PROBLEM TO SOLVE: Copy the listing that follows, line for line, without a single difference.

□ □ □ □ □ □ □

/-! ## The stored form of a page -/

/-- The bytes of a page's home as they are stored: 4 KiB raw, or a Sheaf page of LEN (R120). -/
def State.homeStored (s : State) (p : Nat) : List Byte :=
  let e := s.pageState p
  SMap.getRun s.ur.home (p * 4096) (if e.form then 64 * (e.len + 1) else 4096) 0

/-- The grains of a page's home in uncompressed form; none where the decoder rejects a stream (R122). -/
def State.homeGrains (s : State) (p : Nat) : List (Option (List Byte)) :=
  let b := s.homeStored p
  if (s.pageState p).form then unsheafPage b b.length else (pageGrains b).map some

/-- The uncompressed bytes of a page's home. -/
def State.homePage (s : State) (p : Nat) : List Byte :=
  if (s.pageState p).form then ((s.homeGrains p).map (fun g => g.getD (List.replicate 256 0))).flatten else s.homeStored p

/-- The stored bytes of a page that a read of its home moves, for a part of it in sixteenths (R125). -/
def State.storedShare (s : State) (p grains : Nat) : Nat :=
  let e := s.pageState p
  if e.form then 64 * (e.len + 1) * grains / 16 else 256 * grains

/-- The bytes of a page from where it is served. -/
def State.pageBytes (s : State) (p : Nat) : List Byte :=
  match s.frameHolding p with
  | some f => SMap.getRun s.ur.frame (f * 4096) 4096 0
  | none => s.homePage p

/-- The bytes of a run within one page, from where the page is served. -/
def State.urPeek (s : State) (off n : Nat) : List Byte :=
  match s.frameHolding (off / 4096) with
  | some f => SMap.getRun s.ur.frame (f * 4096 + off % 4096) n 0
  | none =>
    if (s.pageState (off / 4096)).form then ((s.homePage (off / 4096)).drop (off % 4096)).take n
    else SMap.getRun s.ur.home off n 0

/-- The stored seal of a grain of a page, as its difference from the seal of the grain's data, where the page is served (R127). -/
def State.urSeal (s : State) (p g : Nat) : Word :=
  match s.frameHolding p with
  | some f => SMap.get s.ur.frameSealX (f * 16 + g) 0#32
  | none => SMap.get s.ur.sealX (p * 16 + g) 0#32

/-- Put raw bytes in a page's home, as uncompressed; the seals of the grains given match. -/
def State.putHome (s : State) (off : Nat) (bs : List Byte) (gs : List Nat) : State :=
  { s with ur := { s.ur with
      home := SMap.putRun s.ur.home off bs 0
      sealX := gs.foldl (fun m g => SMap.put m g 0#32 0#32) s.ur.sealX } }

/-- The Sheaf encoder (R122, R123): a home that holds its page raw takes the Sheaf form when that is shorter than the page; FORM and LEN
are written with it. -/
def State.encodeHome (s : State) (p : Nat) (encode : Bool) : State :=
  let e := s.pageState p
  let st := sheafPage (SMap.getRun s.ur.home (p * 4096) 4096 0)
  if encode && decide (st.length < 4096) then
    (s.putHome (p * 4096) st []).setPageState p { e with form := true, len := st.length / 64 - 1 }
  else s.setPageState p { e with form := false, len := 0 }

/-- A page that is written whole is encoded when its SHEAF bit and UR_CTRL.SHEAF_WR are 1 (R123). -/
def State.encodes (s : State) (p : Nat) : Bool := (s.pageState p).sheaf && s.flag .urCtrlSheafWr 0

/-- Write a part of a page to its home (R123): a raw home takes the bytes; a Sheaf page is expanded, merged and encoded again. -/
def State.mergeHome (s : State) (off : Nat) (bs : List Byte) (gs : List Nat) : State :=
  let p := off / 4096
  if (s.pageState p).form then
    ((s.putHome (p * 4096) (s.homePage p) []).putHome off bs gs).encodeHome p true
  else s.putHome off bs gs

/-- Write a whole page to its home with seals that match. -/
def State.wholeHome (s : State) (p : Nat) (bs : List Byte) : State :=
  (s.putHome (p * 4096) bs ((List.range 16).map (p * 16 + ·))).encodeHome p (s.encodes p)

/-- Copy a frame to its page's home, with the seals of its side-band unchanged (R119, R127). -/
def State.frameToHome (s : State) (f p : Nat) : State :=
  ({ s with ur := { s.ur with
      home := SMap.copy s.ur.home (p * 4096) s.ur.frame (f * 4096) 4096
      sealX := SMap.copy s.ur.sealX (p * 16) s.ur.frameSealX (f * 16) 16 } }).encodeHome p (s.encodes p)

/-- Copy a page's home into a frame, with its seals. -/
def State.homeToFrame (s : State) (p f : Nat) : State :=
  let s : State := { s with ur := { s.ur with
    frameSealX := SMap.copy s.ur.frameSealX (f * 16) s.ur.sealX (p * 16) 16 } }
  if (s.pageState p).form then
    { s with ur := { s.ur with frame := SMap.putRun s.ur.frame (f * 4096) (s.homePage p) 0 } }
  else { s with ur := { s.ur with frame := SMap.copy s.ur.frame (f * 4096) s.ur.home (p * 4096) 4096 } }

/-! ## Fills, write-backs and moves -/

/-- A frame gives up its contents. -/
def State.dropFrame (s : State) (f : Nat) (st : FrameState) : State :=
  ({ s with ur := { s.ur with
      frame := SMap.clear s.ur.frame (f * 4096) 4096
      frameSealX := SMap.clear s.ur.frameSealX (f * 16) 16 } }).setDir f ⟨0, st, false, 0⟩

□ □ □ □ □ □ □

ANSWER FOR THE TASK:
/-! ## The stored form of a page -/

/-- The bytes of a page's home as they are stored: 4 KiB raw, or a Sheaf page of LEN (R120). -/
def State.homeStored (s : State) (p : Nat) : List Byte :=
  let e := s.pageState p
  SMap.getRun s.ur.home (p * 4096) (if e.form then 64 * (e.len + 1) else 4096) 0

/-- The grains of a page's home in uncompressed form; none where the decoder rejects a stream (R122). -/
def State.homeGrains (s : State) (p : Nat) : List (Option (List Byte)) :=
  let b := s.homeStored p
  if (s.pageState p).form then unsheafPage b b.length else (pageGrains b).map some

/-- The uncompressed bytes of a page's home. -/
def State.homePage (s : State) (p : Nat) : List Byte :=
  if (s.pageState p).form then ((s.homeGrains p).map (fun g => g.getD (List.replicate 256 0))).flatten else s.homeStored p

/-- The stored bytes of a page that a read of its home moves, for a part of it in sixteenths (R125). -/
def State.storedShare (s : State) (p grains : Nat) : Nat :=
  let e := s.pageState p
  if e.form then 64 * (e.len + 1) * grains / 16 else 256 * grains

/-- The bytes of a page from where it is served. -/
def State.pageBytes (s : State) (p : Nat) : List Byte :=
  match s.frameHolding p with
  | some f => SMap.getRun s.ur.frame (f * 4096) 4096 0
  | none => s.homePage p

/-- The bytes of a run within one page, from where the page is served. -/
def State.urPeek (s : State) (off n : Nat) : List Byte :=
  match s.frameHolding (off / 4096) with
  | some f => SMap.getRun s.ur.frame (f * 4096 + off % 4096) n 0
  | none =>
    if (s.pageState (off / 4096)).form then ((s.homePage (off / 4096)).drop (off % 4096)).take n
    else SMap.getRun s.ur.home off n 0

/-- The stored seal of a grain of a page, as its difference from the seal of the grain's data, where the page is served (R127). -/
def State.urSeal (s : State) (p g : Nat) : Word :=
  match s.frameHolding p with
  | some f => SMap.get s.ur.frameSealX (f * 16 + g) 0#32
  | none => SMap.get s.ur.sealX (p * 16 + g) 0#32

/-- Put raw bytes in a page's home, as uncompressed; the seals of the grains given match. -/
def State.putHome (s : State) (off : Nat) (bs : List Byte) (gs : List Nat) : State :=
  { s with ur := { s.ur with
      home := SMap.putRun s.ur.home off bs 0
      sealX := gs.foldl (fun m g => SMap.put m g 0#32 0#32) s.ur.sealX } }

/-- The Sheaf encoder (R122, R123): a home that holds its page raw takes the Sheaf form when that is shorter than the page; FORM and LEN
are written with it. -/
def State.encodeHome (s : State) (p : Nat) (encode : Bool) : State :=
  let e := s.pageState p
  let st := sheafPage (SMap.getRun s.ur.home (p * 4096) 4096 0)
  if encode && decide (st.length < 4096) then
    (s.putHome (p * 4096) st []).setPageState p { e with form := true, len := st.length / 64 - 1 }
  else s.setPageState p { e with form := false, len := 0 }

/-- A page that is written whole is encoded when its SHEAF bit and UR_CTRL.SHEAF_WR are 1 (R123). -/
def State.encodes (s : State) (p : Nat) : Bool := (s.pageState p).sheaf && s.flag .urCtrlSheafWr 0

/-- Write a part of a page to its home (R123): a raw home takes the bytes; a Sheaf page is expanded, merged and encoded again. -/
def State.mergeHome (s : State) (off : Nat) (bs : List Byte) (gs : List Nat) : State :=
  let p := off / 4096
  if (s.pageState p).form then
    ((s.putHome (p * 4096) (s.homePage p) []).putHome off bs gs).encodeHome p true
  else s.putHome off bs gs

/-- Write a whole page to its home with seals that match. -/
def State.wholeHome (s : State) (p : Nat) (bs : List Byte) : State :=
  (s.putHome (p * 4096) bs ((List.range 16).map (p * 16 + ·))).encodeHome p (s.encodes p)

/-- Copy a frame to its page's home, with the seals of its side-band unchanged (R119, R127). -/
def State.frameToHome (s : State) (f p : Nat) : State :=
  ({ s with ur := { s.ur with
      home := SMap.copy s.ur.home (p * 4096) s.ur.frame (f * 4096) 4096
      sealX := SMap.copy s.ur.sealX (p * 16) s.ur.frameSealX (f * 16) 16 } }).encodeHome p (s.encodes p)

/-- Copy a page's home into a frame, with its seals. -/
def State.homeToFrame (s : State) (p f : Nat) : State :=
  let s : State := { s with ur := { s.ur with
    frameSealX := SMap.copy s.ur.frameSealX (f * 16) s.ur.sealX (p * 16) 16 } }
  if (s.pageState p).form then
    { s with ur := { s.ur with frame := SMap.putRun s.ur.frame (f * 4096) (s.homePage p) 0 } }
  else { s with ur := { s.ur with frame := SMap.copy s.ur.frame (f * 4096) s.ur.home (p * 4096) 4096 } }

/-! ## Fills, write-backs and moves -/

/-- A frame gives up its contents. -/
def State.dropFrame (s : State) (f : Nat) (st : FrameState) : State :=
  ({ s with ur := { s.ur with
      frame := SMap.clear s.ur.frame (f * 4096) 4096
      frameSealX := SMap.clear s.ur.frameSealX (f * 16) 16 } }).setDir f ⟨0, st, false, 0⟩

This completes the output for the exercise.